EXERCISE:
Using the records that appear below, write out exactly the lines from the one with "-- ==== Sys2Proof/Laws/Ram.lean" through the one with "true := rfl", keeping both end lines.

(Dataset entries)
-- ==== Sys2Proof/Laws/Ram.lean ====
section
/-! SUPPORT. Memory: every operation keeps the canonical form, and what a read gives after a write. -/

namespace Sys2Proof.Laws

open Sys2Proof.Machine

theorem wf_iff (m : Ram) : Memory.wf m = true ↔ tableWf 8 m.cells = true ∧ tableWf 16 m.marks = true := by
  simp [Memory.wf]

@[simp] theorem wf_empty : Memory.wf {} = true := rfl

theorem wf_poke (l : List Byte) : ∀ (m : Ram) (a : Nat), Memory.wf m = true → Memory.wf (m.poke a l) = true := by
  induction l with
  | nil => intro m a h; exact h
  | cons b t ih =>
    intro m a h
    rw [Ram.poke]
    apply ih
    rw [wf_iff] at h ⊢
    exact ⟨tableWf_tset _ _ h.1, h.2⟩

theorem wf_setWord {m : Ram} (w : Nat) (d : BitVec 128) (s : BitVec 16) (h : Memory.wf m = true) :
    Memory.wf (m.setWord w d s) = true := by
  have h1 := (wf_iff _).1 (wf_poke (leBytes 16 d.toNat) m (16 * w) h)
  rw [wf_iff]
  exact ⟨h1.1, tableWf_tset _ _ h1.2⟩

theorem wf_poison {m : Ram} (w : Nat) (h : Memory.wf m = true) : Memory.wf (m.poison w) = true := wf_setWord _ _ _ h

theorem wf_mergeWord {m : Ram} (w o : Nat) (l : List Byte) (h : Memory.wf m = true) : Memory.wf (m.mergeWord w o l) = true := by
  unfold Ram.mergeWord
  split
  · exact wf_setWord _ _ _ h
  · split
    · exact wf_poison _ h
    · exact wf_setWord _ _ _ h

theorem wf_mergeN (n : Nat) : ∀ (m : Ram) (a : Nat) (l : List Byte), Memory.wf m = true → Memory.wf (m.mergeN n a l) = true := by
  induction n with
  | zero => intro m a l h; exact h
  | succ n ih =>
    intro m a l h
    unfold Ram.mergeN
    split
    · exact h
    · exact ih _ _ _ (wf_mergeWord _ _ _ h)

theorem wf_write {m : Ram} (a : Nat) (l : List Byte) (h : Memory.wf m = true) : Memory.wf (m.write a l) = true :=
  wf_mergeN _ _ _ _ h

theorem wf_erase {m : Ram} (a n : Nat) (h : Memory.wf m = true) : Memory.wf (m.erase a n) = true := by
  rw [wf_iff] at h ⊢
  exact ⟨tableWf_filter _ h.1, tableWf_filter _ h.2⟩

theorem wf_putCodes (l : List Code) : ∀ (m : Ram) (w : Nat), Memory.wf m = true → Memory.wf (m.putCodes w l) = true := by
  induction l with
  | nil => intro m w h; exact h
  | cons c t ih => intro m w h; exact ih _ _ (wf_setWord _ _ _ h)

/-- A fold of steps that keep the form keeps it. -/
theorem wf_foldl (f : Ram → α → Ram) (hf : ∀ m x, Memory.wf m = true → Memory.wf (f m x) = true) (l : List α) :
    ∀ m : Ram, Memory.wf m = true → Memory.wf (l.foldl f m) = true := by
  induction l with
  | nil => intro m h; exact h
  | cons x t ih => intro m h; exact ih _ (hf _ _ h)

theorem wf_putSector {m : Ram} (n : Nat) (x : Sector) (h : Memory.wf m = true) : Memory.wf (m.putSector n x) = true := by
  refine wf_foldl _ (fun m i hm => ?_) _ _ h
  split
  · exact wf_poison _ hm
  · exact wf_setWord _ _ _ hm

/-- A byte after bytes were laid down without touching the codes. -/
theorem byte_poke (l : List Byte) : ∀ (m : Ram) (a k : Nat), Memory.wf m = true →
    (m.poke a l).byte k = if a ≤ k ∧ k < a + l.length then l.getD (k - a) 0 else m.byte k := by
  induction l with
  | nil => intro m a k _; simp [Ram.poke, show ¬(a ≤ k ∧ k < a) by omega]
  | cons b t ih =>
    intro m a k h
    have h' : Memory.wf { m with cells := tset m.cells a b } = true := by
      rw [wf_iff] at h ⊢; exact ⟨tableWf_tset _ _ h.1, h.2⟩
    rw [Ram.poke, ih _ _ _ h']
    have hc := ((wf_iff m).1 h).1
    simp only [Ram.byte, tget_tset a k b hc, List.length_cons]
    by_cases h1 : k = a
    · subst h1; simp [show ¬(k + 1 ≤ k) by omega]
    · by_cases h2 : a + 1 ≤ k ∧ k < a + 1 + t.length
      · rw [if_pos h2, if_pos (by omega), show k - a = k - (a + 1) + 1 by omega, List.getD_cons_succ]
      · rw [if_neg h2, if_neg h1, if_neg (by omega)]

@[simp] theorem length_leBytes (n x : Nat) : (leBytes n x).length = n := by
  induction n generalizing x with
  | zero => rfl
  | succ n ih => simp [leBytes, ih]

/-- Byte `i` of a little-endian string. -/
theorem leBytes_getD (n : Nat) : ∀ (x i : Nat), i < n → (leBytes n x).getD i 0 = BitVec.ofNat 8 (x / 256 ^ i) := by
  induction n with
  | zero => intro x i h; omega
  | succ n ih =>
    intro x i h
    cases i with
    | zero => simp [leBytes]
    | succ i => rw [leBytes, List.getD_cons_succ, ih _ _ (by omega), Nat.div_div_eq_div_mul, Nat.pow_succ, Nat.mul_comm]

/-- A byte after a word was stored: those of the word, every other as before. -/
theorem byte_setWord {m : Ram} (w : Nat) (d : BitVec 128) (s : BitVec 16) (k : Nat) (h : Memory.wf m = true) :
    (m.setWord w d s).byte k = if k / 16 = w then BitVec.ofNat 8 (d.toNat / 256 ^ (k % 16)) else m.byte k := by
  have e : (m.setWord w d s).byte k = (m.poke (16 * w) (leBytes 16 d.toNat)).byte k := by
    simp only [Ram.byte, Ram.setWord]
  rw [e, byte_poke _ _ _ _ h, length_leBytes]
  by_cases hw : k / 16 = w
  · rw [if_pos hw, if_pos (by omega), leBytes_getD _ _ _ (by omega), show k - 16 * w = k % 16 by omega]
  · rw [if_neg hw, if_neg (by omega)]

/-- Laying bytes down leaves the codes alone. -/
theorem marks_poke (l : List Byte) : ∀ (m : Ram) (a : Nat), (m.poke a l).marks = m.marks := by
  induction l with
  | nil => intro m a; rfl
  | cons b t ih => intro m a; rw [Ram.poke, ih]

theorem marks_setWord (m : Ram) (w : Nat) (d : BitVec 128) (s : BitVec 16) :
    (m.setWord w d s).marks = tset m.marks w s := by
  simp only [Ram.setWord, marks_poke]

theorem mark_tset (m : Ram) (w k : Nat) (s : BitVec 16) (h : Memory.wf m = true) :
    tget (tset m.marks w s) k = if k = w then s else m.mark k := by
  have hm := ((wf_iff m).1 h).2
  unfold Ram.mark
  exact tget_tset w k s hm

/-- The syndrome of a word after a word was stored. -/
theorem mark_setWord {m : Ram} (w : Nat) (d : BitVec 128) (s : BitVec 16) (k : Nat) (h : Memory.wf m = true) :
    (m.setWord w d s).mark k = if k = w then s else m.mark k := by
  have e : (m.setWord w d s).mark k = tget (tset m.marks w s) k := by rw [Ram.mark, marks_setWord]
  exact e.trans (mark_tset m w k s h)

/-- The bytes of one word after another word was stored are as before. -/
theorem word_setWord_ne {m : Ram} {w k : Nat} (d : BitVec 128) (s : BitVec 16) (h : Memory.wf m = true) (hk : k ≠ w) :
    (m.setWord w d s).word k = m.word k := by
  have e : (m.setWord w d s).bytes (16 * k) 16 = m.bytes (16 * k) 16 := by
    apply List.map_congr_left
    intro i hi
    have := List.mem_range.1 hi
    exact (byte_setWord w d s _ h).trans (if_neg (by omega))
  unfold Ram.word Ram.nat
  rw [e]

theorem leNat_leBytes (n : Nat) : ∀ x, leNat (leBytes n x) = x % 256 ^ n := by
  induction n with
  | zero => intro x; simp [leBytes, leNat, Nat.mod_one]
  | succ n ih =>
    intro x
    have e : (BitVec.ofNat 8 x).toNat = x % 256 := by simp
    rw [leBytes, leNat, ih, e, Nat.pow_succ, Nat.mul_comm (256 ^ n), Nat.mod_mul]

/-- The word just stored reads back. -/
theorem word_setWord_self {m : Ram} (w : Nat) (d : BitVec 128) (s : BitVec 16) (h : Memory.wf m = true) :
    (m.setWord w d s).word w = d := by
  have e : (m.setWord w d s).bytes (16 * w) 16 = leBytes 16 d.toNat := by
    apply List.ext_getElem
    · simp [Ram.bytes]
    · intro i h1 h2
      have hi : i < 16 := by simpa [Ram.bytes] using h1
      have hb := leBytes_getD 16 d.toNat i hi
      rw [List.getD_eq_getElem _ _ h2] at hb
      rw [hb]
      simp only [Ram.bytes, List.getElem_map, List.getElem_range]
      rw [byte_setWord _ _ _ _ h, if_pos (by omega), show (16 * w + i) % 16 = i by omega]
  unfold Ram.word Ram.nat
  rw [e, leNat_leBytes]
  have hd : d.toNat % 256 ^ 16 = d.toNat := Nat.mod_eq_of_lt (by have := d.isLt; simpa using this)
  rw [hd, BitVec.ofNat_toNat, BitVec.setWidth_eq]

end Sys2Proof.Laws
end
--
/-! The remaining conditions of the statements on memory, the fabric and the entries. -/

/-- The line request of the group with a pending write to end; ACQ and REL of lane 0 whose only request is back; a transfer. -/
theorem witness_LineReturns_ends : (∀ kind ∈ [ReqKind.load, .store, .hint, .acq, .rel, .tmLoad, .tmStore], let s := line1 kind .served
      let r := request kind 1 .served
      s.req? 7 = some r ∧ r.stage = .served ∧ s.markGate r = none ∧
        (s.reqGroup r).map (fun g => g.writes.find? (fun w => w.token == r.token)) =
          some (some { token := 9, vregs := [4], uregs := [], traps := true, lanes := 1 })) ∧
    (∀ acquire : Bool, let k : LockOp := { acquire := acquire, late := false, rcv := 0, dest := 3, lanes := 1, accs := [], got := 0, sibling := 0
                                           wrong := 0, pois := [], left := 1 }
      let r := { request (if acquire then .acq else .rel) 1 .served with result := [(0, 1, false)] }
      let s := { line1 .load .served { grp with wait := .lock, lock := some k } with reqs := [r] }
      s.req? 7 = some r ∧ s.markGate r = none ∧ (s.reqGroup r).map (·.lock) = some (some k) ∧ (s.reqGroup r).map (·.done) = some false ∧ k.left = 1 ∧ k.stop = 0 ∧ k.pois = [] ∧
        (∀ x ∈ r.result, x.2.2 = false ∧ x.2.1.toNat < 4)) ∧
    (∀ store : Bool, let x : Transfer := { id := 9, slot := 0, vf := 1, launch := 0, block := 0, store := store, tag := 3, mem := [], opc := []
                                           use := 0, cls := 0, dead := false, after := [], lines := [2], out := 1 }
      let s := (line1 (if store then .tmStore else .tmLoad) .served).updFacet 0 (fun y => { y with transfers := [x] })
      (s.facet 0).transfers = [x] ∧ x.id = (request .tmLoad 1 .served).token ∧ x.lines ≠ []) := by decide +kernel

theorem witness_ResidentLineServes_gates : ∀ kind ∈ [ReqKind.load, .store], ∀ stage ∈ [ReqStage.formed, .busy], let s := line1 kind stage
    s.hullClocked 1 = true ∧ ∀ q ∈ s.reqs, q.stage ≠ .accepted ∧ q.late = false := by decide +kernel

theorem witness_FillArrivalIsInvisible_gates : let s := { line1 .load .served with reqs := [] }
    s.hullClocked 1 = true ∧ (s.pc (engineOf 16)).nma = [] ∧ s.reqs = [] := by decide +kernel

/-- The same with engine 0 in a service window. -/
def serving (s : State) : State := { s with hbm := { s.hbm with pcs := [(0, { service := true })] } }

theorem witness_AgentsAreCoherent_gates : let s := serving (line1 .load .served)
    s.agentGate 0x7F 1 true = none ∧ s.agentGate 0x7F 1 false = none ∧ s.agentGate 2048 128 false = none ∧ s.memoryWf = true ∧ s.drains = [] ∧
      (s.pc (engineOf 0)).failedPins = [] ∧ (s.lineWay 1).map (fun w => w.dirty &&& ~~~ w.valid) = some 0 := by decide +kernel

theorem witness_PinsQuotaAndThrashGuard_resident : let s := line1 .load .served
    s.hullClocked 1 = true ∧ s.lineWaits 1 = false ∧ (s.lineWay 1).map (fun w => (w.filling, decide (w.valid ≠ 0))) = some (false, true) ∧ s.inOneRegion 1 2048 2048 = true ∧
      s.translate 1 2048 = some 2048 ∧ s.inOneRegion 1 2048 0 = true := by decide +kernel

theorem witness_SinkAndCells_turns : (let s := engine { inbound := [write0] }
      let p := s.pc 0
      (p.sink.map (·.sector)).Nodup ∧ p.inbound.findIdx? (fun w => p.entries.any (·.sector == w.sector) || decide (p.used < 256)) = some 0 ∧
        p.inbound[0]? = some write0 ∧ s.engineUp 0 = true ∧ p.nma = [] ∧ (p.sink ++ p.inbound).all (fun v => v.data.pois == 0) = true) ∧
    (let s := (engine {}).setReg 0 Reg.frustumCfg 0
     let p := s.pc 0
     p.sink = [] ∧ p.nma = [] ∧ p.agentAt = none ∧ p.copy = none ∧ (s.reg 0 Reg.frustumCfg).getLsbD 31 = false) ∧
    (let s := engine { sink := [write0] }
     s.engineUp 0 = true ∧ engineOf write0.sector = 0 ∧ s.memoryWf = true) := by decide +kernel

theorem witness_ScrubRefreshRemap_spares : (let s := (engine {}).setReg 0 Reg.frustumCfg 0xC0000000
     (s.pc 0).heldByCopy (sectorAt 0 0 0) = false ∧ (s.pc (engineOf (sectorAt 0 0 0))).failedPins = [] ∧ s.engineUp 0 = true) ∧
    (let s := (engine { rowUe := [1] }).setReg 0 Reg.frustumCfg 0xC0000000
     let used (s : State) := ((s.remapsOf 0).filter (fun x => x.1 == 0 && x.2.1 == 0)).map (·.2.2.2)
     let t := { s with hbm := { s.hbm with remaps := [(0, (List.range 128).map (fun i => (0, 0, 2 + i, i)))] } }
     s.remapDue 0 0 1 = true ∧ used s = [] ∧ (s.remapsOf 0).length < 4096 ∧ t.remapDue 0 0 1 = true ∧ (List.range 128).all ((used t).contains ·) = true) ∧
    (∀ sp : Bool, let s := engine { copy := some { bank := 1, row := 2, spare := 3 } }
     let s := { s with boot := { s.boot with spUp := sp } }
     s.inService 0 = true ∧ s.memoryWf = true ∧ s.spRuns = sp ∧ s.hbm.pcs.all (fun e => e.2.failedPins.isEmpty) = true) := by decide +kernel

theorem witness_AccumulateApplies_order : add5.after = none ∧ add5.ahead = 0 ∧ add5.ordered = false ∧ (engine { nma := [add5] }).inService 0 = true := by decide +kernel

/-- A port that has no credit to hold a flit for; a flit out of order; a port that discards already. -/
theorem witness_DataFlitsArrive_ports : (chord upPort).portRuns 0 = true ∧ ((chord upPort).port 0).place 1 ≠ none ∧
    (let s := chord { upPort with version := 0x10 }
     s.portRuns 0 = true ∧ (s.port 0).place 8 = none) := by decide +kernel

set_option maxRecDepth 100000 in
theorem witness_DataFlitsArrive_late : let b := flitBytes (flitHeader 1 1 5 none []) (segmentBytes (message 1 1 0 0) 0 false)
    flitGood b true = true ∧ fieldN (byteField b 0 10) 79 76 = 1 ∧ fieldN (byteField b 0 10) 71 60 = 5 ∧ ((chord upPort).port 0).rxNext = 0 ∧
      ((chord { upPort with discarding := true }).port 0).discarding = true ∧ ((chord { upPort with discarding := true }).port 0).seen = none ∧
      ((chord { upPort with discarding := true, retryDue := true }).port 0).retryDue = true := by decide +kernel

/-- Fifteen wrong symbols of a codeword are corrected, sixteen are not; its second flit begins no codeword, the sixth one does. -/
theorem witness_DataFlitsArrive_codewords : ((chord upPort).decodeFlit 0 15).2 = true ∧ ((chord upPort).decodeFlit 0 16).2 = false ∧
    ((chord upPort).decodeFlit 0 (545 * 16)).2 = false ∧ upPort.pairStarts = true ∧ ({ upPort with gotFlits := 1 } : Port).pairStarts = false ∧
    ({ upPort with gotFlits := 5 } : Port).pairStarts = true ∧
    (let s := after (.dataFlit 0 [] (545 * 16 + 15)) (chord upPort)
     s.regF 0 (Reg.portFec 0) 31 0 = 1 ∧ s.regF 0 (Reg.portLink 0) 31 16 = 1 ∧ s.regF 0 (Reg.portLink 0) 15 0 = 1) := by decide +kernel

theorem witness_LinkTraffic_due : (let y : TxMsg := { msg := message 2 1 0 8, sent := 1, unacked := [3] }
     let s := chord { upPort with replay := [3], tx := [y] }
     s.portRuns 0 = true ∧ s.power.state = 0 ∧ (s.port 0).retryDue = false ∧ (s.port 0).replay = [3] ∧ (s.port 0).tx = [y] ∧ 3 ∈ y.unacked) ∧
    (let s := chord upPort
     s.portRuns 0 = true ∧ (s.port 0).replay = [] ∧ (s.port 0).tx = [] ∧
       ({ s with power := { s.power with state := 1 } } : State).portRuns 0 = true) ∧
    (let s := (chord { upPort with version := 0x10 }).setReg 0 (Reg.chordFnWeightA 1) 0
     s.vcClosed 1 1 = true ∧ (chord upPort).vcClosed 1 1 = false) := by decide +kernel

COMPLETED TASK:
-- ==== Sys2Proof/Laws/Ram.lean ====
section
/-! SUPPORT. Memory: every operation keeps the canonical form, and what a read gives after a write. -/

namespace Sys2Proof.Laws

open Sys2Proof.Machine

theorem wf_iff (m : Ram) : Memory.wf m = true ↔ tableWf 8 m.cells = true ∧ tableWf 16 m.marks = true := by
  simp [Memory.wf]

@[simp] theorem wf_empty : Memory.wf {} = true := rfl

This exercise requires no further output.